§ **Task material**:
%%

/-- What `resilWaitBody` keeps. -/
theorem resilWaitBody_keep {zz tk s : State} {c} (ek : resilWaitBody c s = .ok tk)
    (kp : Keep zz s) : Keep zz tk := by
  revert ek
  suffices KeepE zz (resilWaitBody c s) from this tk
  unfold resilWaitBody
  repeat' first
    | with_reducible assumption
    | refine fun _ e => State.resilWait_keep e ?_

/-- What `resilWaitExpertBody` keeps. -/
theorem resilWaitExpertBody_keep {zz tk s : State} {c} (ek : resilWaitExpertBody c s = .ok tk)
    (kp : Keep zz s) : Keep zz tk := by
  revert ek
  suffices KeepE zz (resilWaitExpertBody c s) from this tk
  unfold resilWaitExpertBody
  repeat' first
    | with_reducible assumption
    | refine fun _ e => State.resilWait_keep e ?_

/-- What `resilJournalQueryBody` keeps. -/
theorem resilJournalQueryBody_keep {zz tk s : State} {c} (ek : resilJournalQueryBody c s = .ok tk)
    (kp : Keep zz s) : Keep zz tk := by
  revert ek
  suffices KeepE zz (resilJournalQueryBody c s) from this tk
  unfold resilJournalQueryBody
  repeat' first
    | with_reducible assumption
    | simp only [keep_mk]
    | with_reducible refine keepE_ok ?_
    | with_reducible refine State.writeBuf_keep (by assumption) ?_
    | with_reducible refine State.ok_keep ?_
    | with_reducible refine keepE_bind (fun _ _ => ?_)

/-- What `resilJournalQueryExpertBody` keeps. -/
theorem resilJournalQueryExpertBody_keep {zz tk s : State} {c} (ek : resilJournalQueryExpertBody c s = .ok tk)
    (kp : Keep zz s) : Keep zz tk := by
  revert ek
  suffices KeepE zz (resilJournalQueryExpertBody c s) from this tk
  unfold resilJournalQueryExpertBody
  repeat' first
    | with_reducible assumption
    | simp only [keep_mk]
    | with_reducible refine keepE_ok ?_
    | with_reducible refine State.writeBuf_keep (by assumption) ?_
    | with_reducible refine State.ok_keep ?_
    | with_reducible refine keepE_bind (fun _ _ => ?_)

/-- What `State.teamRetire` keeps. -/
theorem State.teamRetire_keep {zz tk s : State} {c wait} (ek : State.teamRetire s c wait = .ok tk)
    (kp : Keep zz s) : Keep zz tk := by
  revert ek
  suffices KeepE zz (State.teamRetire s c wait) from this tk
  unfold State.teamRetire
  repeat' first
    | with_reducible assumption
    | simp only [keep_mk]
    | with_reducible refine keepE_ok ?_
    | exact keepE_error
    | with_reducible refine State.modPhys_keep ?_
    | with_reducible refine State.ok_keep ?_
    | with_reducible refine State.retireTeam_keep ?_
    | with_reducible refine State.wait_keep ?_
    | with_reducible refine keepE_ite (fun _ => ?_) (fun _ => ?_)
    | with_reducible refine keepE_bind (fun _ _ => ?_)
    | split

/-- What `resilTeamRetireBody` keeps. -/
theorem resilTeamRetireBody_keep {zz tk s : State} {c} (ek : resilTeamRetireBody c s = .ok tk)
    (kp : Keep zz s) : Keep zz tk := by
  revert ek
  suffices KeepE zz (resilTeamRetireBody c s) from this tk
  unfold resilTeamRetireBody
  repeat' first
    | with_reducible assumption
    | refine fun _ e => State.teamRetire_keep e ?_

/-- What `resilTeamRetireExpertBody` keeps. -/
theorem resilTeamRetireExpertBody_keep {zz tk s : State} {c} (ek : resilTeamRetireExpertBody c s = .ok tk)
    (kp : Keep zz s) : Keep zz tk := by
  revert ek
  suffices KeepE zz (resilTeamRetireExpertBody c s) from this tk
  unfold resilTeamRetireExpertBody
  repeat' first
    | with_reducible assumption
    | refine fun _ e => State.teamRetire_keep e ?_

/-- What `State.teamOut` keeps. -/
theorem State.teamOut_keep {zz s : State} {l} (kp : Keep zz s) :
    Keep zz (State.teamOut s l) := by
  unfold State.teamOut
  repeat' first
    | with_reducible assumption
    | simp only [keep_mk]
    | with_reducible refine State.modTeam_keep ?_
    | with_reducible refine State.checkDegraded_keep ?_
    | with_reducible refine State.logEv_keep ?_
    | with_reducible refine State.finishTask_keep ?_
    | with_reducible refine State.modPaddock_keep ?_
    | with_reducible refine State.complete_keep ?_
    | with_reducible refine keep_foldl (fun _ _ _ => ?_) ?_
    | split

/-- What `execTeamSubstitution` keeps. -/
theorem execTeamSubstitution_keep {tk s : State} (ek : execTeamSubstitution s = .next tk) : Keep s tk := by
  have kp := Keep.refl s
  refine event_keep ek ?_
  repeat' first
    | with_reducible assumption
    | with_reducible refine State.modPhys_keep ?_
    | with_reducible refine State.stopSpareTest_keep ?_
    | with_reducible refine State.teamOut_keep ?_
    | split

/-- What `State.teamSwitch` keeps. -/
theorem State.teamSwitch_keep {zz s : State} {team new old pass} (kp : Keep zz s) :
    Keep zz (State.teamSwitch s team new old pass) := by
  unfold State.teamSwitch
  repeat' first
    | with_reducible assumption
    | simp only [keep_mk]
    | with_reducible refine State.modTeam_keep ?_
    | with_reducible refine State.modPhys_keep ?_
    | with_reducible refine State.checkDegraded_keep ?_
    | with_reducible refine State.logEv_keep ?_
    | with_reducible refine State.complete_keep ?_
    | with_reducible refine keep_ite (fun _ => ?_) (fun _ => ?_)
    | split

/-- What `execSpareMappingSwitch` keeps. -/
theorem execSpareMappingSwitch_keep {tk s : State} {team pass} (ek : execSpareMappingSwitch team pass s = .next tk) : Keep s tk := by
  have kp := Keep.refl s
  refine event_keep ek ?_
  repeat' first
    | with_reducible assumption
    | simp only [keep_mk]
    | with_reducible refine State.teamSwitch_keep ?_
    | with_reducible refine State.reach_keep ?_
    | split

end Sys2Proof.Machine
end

%%
%%

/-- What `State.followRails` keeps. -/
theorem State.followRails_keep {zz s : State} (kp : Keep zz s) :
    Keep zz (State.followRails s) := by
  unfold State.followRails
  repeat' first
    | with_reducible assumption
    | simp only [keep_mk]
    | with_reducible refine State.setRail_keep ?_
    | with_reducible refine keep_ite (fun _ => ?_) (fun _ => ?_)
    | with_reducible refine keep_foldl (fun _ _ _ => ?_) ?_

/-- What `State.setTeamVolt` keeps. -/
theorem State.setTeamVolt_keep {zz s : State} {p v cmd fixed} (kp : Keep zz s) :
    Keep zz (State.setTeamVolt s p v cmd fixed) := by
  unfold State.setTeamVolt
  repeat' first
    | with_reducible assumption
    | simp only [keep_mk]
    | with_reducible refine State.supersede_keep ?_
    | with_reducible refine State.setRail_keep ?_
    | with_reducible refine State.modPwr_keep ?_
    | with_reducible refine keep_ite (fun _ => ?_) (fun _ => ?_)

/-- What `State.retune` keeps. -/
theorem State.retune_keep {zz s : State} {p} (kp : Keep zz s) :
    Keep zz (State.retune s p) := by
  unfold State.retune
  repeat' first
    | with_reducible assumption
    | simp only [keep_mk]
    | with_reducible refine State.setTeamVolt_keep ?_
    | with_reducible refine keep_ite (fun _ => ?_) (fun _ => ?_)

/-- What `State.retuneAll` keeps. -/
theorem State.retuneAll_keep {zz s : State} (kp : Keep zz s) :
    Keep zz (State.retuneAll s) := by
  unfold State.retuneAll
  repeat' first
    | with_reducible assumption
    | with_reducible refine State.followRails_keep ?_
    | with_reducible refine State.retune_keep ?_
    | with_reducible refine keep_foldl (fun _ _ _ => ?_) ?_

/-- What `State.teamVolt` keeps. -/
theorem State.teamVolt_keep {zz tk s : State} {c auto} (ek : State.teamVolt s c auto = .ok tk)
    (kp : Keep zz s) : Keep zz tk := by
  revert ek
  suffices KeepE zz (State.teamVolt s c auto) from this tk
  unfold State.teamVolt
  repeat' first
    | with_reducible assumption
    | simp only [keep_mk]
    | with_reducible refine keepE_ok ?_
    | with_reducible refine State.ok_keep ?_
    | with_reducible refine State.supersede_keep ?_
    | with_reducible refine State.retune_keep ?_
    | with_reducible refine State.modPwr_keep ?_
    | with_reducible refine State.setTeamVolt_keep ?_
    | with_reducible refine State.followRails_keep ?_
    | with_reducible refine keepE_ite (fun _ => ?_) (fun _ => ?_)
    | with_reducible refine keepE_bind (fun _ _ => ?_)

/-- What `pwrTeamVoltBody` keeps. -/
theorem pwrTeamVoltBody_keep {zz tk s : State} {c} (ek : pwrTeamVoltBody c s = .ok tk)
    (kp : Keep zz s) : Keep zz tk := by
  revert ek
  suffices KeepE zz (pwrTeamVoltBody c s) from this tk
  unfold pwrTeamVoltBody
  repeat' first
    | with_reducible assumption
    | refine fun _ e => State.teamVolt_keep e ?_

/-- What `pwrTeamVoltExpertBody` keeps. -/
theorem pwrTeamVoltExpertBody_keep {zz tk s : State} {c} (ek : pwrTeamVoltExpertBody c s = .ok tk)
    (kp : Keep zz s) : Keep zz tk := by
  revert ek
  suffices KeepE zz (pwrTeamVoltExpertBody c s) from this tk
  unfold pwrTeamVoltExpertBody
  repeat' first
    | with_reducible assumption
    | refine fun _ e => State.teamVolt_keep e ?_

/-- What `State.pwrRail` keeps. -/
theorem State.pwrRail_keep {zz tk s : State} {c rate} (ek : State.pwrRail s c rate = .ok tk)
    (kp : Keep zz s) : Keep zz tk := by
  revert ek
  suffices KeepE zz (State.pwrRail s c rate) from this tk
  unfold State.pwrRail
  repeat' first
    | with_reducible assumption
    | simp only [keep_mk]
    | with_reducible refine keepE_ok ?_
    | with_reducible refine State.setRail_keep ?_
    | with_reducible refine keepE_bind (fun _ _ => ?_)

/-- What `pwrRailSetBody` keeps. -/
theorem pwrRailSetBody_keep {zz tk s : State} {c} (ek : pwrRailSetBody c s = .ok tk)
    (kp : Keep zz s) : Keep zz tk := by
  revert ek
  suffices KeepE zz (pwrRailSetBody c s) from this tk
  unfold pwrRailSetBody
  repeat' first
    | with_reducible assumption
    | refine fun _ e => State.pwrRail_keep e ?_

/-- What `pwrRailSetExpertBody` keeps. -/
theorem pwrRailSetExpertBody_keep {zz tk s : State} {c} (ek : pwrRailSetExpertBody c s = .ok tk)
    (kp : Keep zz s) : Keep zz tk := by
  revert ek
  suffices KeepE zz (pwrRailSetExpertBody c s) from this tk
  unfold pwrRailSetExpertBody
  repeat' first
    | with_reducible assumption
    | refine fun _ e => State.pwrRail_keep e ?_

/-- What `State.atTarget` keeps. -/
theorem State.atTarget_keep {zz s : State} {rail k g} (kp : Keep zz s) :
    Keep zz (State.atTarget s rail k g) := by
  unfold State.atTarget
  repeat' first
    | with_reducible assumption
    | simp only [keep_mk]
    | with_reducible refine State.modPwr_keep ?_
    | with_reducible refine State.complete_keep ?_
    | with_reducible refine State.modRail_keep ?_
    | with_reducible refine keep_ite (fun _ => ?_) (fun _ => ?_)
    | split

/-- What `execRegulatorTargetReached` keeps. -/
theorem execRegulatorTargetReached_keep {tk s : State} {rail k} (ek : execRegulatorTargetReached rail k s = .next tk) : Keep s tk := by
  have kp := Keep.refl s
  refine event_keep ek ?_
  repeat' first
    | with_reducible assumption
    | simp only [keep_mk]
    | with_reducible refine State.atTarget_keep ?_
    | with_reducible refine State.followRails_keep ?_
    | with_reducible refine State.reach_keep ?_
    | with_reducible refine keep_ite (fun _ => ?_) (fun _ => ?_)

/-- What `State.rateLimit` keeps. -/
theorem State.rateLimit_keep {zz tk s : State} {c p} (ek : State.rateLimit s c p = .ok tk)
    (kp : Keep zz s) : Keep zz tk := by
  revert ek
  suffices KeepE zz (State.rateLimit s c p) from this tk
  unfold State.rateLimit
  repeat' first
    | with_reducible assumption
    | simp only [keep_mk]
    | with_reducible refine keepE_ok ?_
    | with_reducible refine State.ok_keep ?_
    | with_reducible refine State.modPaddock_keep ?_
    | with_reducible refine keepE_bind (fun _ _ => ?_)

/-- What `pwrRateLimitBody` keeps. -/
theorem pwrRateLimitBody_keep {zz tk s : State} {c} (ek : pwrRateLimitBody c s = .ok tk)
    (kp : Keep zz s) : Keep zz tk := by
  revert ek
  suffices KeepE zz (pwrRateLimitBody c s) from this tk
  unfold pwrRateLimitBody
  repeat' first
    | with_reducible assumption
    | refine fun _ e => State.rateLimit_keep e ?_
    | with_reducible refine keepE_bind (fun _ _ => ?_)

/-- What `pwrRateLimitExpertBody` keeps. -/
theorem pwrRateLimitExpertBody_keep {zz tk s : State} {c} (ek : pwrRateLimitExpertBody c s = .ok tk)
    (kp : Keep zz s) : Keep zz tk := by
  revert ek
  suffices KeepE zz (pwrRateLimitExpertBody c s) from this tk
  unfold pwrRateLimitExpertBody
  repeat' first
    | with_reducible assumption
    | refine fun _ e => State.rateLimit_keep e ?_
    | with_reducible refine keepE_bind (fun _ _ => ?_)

%%
%%

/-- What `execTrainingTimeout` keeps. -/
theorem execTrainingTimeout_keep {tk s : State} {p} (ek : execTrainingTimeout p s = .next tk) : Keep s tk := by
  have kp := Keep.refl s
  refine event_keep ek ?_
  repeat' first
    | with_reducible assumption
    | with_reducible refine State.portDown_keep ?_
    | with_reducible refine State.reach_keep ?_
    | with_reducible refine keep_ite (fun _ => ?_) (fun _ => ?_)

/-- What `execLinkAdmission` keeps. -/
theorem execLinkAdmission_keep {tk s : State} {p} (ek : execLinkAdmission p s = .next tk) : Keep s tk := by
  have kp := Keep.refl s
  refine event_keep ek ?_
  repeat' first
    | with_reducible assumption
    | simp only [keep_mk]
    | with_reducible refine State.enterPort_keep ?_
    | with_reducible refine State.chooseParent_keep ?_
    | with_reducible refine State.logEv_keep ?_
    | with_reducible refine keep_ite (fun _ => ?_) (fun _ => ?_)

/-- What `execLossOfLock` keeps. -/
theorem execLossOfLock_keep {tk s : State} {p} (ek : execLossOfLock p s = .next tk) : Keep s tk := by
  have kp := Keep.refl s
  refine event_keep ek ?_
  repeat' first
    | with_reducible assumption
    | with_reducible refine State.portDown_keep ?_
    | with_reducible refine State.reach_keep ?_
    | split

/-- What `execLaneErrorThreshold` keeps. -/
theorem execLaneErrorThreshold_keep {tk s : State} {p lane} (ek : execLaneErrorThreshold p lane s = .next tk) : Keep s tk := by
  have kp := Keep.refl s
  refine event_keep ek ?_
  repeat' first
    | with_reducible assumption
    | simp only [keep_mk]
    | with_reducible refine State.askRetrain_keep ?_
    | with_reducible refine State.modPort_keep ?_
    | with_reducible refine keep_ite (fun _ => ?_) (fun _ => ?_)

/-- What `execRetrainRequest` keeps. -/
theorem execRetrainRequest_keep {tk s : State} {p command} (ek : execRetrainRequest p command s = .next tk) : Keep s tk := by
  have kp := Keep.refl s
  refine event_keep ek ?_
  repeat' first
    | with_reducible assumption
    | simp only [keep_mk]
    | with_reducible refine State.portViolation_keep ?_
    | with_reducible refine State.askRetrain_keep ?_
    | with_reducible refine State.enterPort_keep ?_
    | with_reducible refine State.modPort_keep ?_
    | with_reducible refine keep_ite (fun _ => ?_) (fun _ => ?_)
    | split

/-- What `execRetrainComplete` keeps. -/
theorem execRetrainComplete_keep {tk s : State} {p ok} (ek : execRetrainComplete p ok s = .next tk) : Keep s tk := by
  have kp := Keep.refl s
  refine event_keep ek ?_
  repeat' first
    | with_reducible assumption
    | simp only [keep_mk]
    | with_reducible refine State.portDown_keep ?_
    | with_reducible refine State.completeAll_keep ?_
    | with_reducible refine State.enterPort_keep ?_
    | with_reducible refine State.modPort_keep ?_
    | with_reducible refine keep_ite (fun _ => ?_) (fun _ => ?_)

%%

Lines of the material in which the word "resilTeamRetireBody" occurs are to be copied out.

/-- What `resilTeamRetireBody` keeps. -/
theorem resilTeamRetireBody_keep {zz tk s : State} {c} (ek : resilTeamRetireBody c s = .ok tk)
  suffices KeepE zz (resilTeamRetireBody c s) from this tk
  unfold resilTeamRetireBody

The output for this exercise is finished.